TASK DESCRIPTION:
Give the entries again, precisely as they were written.

THE DATA:
-- ==== Sys2Proof/WellFormed.lean ====
section
/-! DEFINITION. Which instruction terms stand for an encoding: the ranges of the spec's field tables. -/

namespace Sys2Proof

/-- A command word is legal when bits 31:10 are 0 and OP is in 0x01..0x0B (30_encoding.md R73). -/
def legalCommand (w : Word) : Bool :=
  (w >>> 10 == 0) && decide (1 ≤ w.toNat % 256) && decide (w.toNat % 256 ≤ 11)

/-- The check of every instruction's operands. A `P8` of 0 can be written by BL_ENC but stands for no code that can be
read (30_encoding.md R77), so it is not well formed. -/
def Instr.wf : Instr → Bool
  | .prontoDec _ => true
  | .blEnc _ => true
  | .blDec _ => true
  | .ser16 _ => true
  | .tuyaPack _ => true
  | .tuyaExpand _ => true
  | .b64Enc _ => true
  | .b64Dec _ => true
  | .tuyaComp _ => true
  | .pronto2Bl _ => true
  | .bl2Tuya _ => true
  | .illegal w => !legalCommand w
  | .lit data => decide (1 ≤ data.length) && decide (data.length ≤ 32)
  | .copyS f _ => (f != 0) && (f != 7)
  | .copyL _ _ => true
  | .p8 v => v != 0
  | .p16 _ => true
  | .blHeader _ _ => true
  | .prontoHeader _ _ _ => true
  | .pulse16 _ => true
  | .b64Quantum _ _ c d npad =>
      decide (npad ≤ 2) && (decide (npad = 0) || d == 0) && (decide (npad ≤ 1) || c == 0)

end Sys2Proof
end

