-- ==== Sys2Proof/Machine/HostPort.lean ====
section
/-! DEFINITION. The host port: the six transactions of 20_memory.md R51 and the reset input (70_reset_and_hazards.md R240,
R241). -/

namespace Sys2Proof.Machine

open Sys2Proof

/-! ### Reads -/

/-- The value a register reads as when it is not hidden (10_state.md R21 to R31; 20_memory.md R51, R62): ID, CTRL, CMD,
STATUS, ERR, WARN, ILEN, OLEN, PLEN, POS; every other number reads 0. -/
def State.regValue (s : State) (r : Nat) : Word :=
  match r with
  | 0 => idWord
  | 1 => s.ctrl
  | 2 => s.cmd
  | 3 => s.statusWord
  | 4 => s.err
  | 5 => s.warn
  | 6 => s.ilen
  | 7 => s.olen
  | 8 => s.plen
  | 9 => s.pos
  | _ => 0

/-- The registers whose reads are draws while BUSY: ERR, WARN, OLEN, PLEN, POS (20_memory.md R60). -/
def hiddenWhileBusy (r : Nat) : Bool := r == 4 || r == 5 || r == 7 || r == 8 || r == 9

/-- A value is returned to the host. -/
def State.answer (s : State) (v : Word) : State := { s with rdata := v }

/-- A fresh draw of `w` bits is returned to the host (20_memory.md R60: "not necessarily the same on two reads"). -/
def State.answerDraw (s : State) (w : Nat) : State :=
  { s with rdata := (drawAt w s.draws 0).setWidth 32, draws := s.draws + 1 }

/-- `RegRead(r)` (20_memory.md R51, R60). -/
def State.regRead (s : State) (r : Nat) : State :=
  if s.status = .busy ∧ hiddenWhileBusy r = true then s.answerDraw 32 else s.answer (s.regValue r)

/-- The capacity of a byte buffer (00_scope.md R6). -/
def State.capacityOf (s : State) : ByteSpace → Nat
  | .ibuf => s.params.ibufBytes
  | .obuf => s.params.obufBytes

/-- A byte buffer. -/
def State.byteBuffer (s : State) : ByteSpace → Memory 8
  | .ibuf => s.ibuf
  | .obuf => s.obuf

/-- `BufRead(X, i)`: 0 outside the buffer, a draw while BUSY, else the byte (20_memory.md R51, R60; log 8). -/
def State.bufRead (s : State) (x : ByteSpace) (i : Nat) : State :=
  if s.capacityOf x ≤ i then s.answer 0
  else if s.status = .busy then s.answerDraw 8
  else s.answer (((s.byteBuffer x).read i).setWidth 32)

/-- `PulseRead(i)` (20_memory.md R51, R60; log 8). -/
def State.pulseRead (s : State) (i : Nat) : State :=
  if s.params.pbufEntries ≤ i then s.answer 0
  else if s.status = .busy then s.answerDraw 32
  else s.answer (s.pbuf.read i)

/-! ### Writes -/

/-- A write to CTRL, in every state: IE is stored, bit 1 acknowledges, every other bit is ignored (10_state.md R22;
60_exceptions.md R228). -/
def State.writeCtrl (s : State) (v : Word) : State :=
  if v.getLsbD 1 then { s.acknowledge with ctrl := v &&& 1 } else { s with ctrl := v &&& 1 }

/-- A write to CMD: dropped while BUSY, else stored, and the operation starts (10_state.md R23, R45;
70_reset_and_hazards.md R247). -/
def State.writeCmd (s : State) (v : Word) : State :=
  if s.status = .busy then s else { s with cmd := v, status := .busy, work := Work.closed }

/-- `RegWrite(r, v)`: CTRL, CMD, ILEN and PLEN; every other register number ignores it (10_state.md R21 to R31;
20_memory.md R51, R60). -/
def State.regWrite (s : State) (r : Nat) (v : Word) : State :=
  match r with
  | 1 => s.writeCtrl v
  | 2 => s.writeCmd v
  | 6 => if s.status = .busy then s else { s with ilen := v }
  | 8 => if s.status = .busy then s else { s with plen := v }
  | _ => s

/-- `BufWrite(X, i, b)`: only IBUF, only inside it, not while BUSY (10_state.md R32, R33; 20_memory.md R51, R60). -/
def State.bufWrite (s : State) (x : ByteSpace) (i : Nat) (b : Byte) : State :=
  match x with
  | .obuf => s
  | .ibuf =>
    if s.status = .busy ∨ s.params.ibufBytes ≤ i then s else { s with ibuf := s.ibuf.write i b }

/-- `PulseWrite(i, v)` (10_state.md R34; 20_memory.md R51, R60). -/
def State.pulseWrite (s : State) (i : Nat) (v : Word) : State :=
  if s.status = .busy ∨ s.params.pbufEntries ≤ i then s else { s with pbuf := s.pbuf.write i v }

/-! ### Reset -/

/-- The reset input, in any state: the state of 10_state.md R47, every buffer element a new draw, a running operation
abandoned (70_reset_and_hazards.md R240, R241). An assertion of the input is this one move, so that no transaction falls inside it: what
one would do there the spec does not say (DESIGN CHOICE, log 20). What is not SIRC's stays: the capacities, the rest of the schedule and the
host's read port (log 14). -/
def State.hardReset (s : State) : State :=
  { State.reset with
    params := s.params
    ibuf := { cells := [], seed := s.draws }
    obuf := { cells := [], seed := s.draws + 1 }
    pbuf := { cells := [], seed := s.draws + 2 }
    draws := s.draws + 3
    sched := s.sched
    rdata := s.rdata }

/-- One transaction of the host (20_memory.md R51, R61). -/
def State.transact (s : State) : Transaction → State
  | .regRead r => s.regRead r
  | .regWrite r v => s.regWrite r v
  | .bufRead x i => s.bufRead x i
  | .bufWrite x i b => s.bufWrite x i b
  | .pulseRead i => s.pulseRead i
  | .pulseWrite i v => s.pulseWrite i v
  | .reset => s.hardReset

end Sys2Proof.Machine
end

SOLUTION:
-- ==== Sys2Proof/WellFormed.lean ====
section
/-! DEFINITION. Which instruction terms stand for an encoding: the ranges of the spec's field tables. -/

namespace Sys2Proof

/-- A command word is legal when bits 31:10 are 0 and OP is in 0x01..0x0B (30_encoding.md R73). -/
def legalCommand (w : Word) : Bool :=
  (w >>> 10 == 0) && decide (1 ≤ w.toNat % 256) && decide (w.toNat % 256 ≤ 11)

/-- The check of every instruction's operands. A `P8` of 0 can be written by BL_ENC but stands for no code that can be
read (30_encoding.md R77), so it is not well formed. -/
def Instr.wf : Instr → Bool
  | .prontoDec _ => true
  | .blEnc _ => true
  | .blDec _ => true
  | .ser16 _ => true
  | .tuyaPack _ => true
  | .tuyaExpand _ => true
  | .b64Enc _ => true
  | .b64Dec _ => true
  | .tuyaComp _ => true
  | .pronto2Bl _ => true
  | .bl2Tuya _ => true
  | .illegal w => !legalCommand w
  | .lit data => decide (1 ≤ data.length) && decide (data.length ≤ 32)
  | .copyS f _ => (f != 0) && (f != 7)
  | .copyL _ _ => true
  | .p8 v => v != 0
  | .p16 _ => true
  | .blHeader _ _ => true
  | .prontoHeader _ _ _ => true
  | .pulse16 _ => true
  | .b64Quantum _ _ c d npad =>
      decide (npad ≤ 2) && (decide (npad = 0) || d == 0) && (decide (npad ≤ 1) || c == 0)

end Sys2Proof
end

-- ==== Sys2Proof/Machine/HostPort.lean ====
section
/-! DEFINITION. The host port: the six transactions of 20_memory.md R51 and the reset input (70_reset_and_hazards.md R240,
R241). -/

namespace Sys2Proof.Machine

open Sys2Proof

/-! ### Reads -/

/-- The value a register reads as when it is not hidden (10_state.md R21 to R31; 20_memory.md R51, R62): ID, CTRL, CMD,
STATUS, ERR, WARN, ILEN, OLEN, PLEN, POS; every other number reads 0. -/
def State.regValue (s : State) (r : Nat) : Word :=
  match r with
  | 0 => idWord
  | 1 => s.ctrl
  | 2 => s.cmd
  | 3 => s.statusWord
  | 4 => s.err
  | 5 => s.warn
  | 6 => s.ilen
  | 7 => s.olen
  | 8 => s.plen
  | 9 => s.pos
  | _ => 0

/-- The registers whose reads are draws while BUSY: ERR, WARN, OLEN, PLEN, POS (20_memory.md R60). -/
def hiddenWhileBusy (r : Nat) : Bool := r == 4 || r == 5 || r == 7 || r == 8 || r == 9

/-- A value is returned to the host. -/
def State.answer (s : State) (v : Word) : State := { s with rdata := v }

/-- A fresh draw of `w` bits is returned to the host (20_memory.md R60: "not necessarily the same on two reads"). -/
def State.answerDraw (s : State) (w : Nat) : State :=
  { s with rdata := (drawAt w s.draws 0).setWidth 32, draws := s.draws + 1 }

/-- `RegRead(r)` (20_memory.md R51, R60). -/
def State.regRead (s : State) (r : Nat) : State :=
  if s.status = .busy ∧ hiddenWhileBusy r = true then s.answerDraw 32 else s.answer (s.regValue r)

/-- The capacity of a byte buffer (00_scope.md R6). -/
def State.capacityOf (s : State) : ByteSpace → Nat
  | .ibuf => s.params.ibufBytes
  | .obuf => s.params.obufBytes

/-- A byte buffer. -/
def State.byteBuffer (s : State) : ByteSpace → Memory 8
  | .ibuf => s.ibuf
  | .obuf => s.obuf

/-- `BufRead(X, i)`: 0 outside the buffer, a draw while BUSY, else the byte (20_memory.md R51, R60; log 8). -/
def State.bufRead (s : State) (x : ByteSpace) (i : Nat) : State :=
  if s.capacityOf x ≤ i then s.answer 0
  else if s.status = .busy then s.answerDraw 8
  else s.answer (((s.byteBuffer x).read i).setWidth 32)

/-- `PulseRead(i)` (20_memory.md R51, R60; log 8). -/
def State.pulseRead (s : State) (i : Nat) : State :=
  if s.params.pbufEntries ≤ i then s.answer 0
  else if s.status = .busy then s.answerDraw 32
  else s.answer (s.pbuf.read i)

/-! ### Writes -/

/-- A write to CTRL, in every state: IE is stored, bit 1 acknowledges, every other bit is ignored (10_state.md R22;
60_exceptions.md R228). -/
def State.writeCtrl (s : State) (v : Word) : State :=
  if v.getLsbD 1 then { s.acknowledge with ctrl := v &&& 1 } else { s with ctrl := v &&& 1 }

/-- A write to CMD: dropped while BUSY, else stored, and the operation starts (10_state.md R23, R45;
70_reset_and_hazards.md R247). -/
def State.writeCmd (s : State) (v : Word) : State :=
  if s.status = .busy then s else { s with cmd := v, status := .busy, work := Work.closed }

/-- `RegWrite(r, v)`: CTRL, CMD, ILEN and PLEN; every other register number ignores it (10_state.md R21 to R31;
20_memory.md R51, R60). -/
def State.regWrite (s : State) (r : Nat) (v : Word) : State :=
  match r with
  | 1 => s.writeCtrl v
  | 2 => s.writeCmd v
  | 6 => if s.status = .busy then s else { s with ilen := v }
  | 8 => if s.status = .busy then s else { s with plen := v }
  | _ => s

/-- `BufWrite(X, i, b)`: only IBUF, only inside it, not while BUSY (10_state.md R32, R33; 20_memory.md R51, R60). -/
def State.bufWrite (s : State) (x : ByteSpace) (i : Nat) (b : Byte) : State :=
  match x with
  | .obuf => s
  | .ibuf =>
    if s.status = .busy ∨ s.params.ibufBytes ≤ i then s else { s with ibuf := s.ibuf.write i b }

/-- `PulseWrite(i, v)` (10_state.md R34; 20_memory.md R51, R60). -/
def State.pulseWrite (s : State) (i : Nat) (v : Word) : State :=
  if s.status = .busy ∨ s.params.pbufEntries ≤ i then s else { s with pbuf := s.pbuf.write i v }

/-! ### Reset -/

/-- The reset input, in any state: the state of 10_state.md R47, every buffer element a new draw, a running operation
abandoned (70_reset_and_hazards.md R240, R241). An assertion of the input is this one move, so that no transaction falls inside it: what
one would do there the spec does not say (DESIGN CHOICE, log 20). What is not SIRC's stays: the capacities, the rest of the schedule and the
host's read port (log 14). -/
def State.hardReset (s : State) : State :=
  { State.reset with
    params := s.params
    ibuf := { cells := [], seed := s.draws }
    obuf := { cells := [], seed := s.draws + 1 }
    pbuf := { cells := [], seed := s.draws + 2 }
    draws := s.draws + 3
    sched := s.sched
    rdata := s.rdata }

/-- One transaction of the host (20_memory.md R51, R61). -/
def State.transact (s : State) : Transaction → State
  | .regRead r => s.regRead r
  | .regWrite r v => s.regWrite r v
  | .bufRead x i => s.bufRead x i
  | .bufWrite x i b => s.bufWrite x i b
  | .pulseRead i => s.pulseRead i
  | .pulseWrite i v => s.pulseWrite i v
  | .reset => s.hardReset

end Sys2Proof.Machine
end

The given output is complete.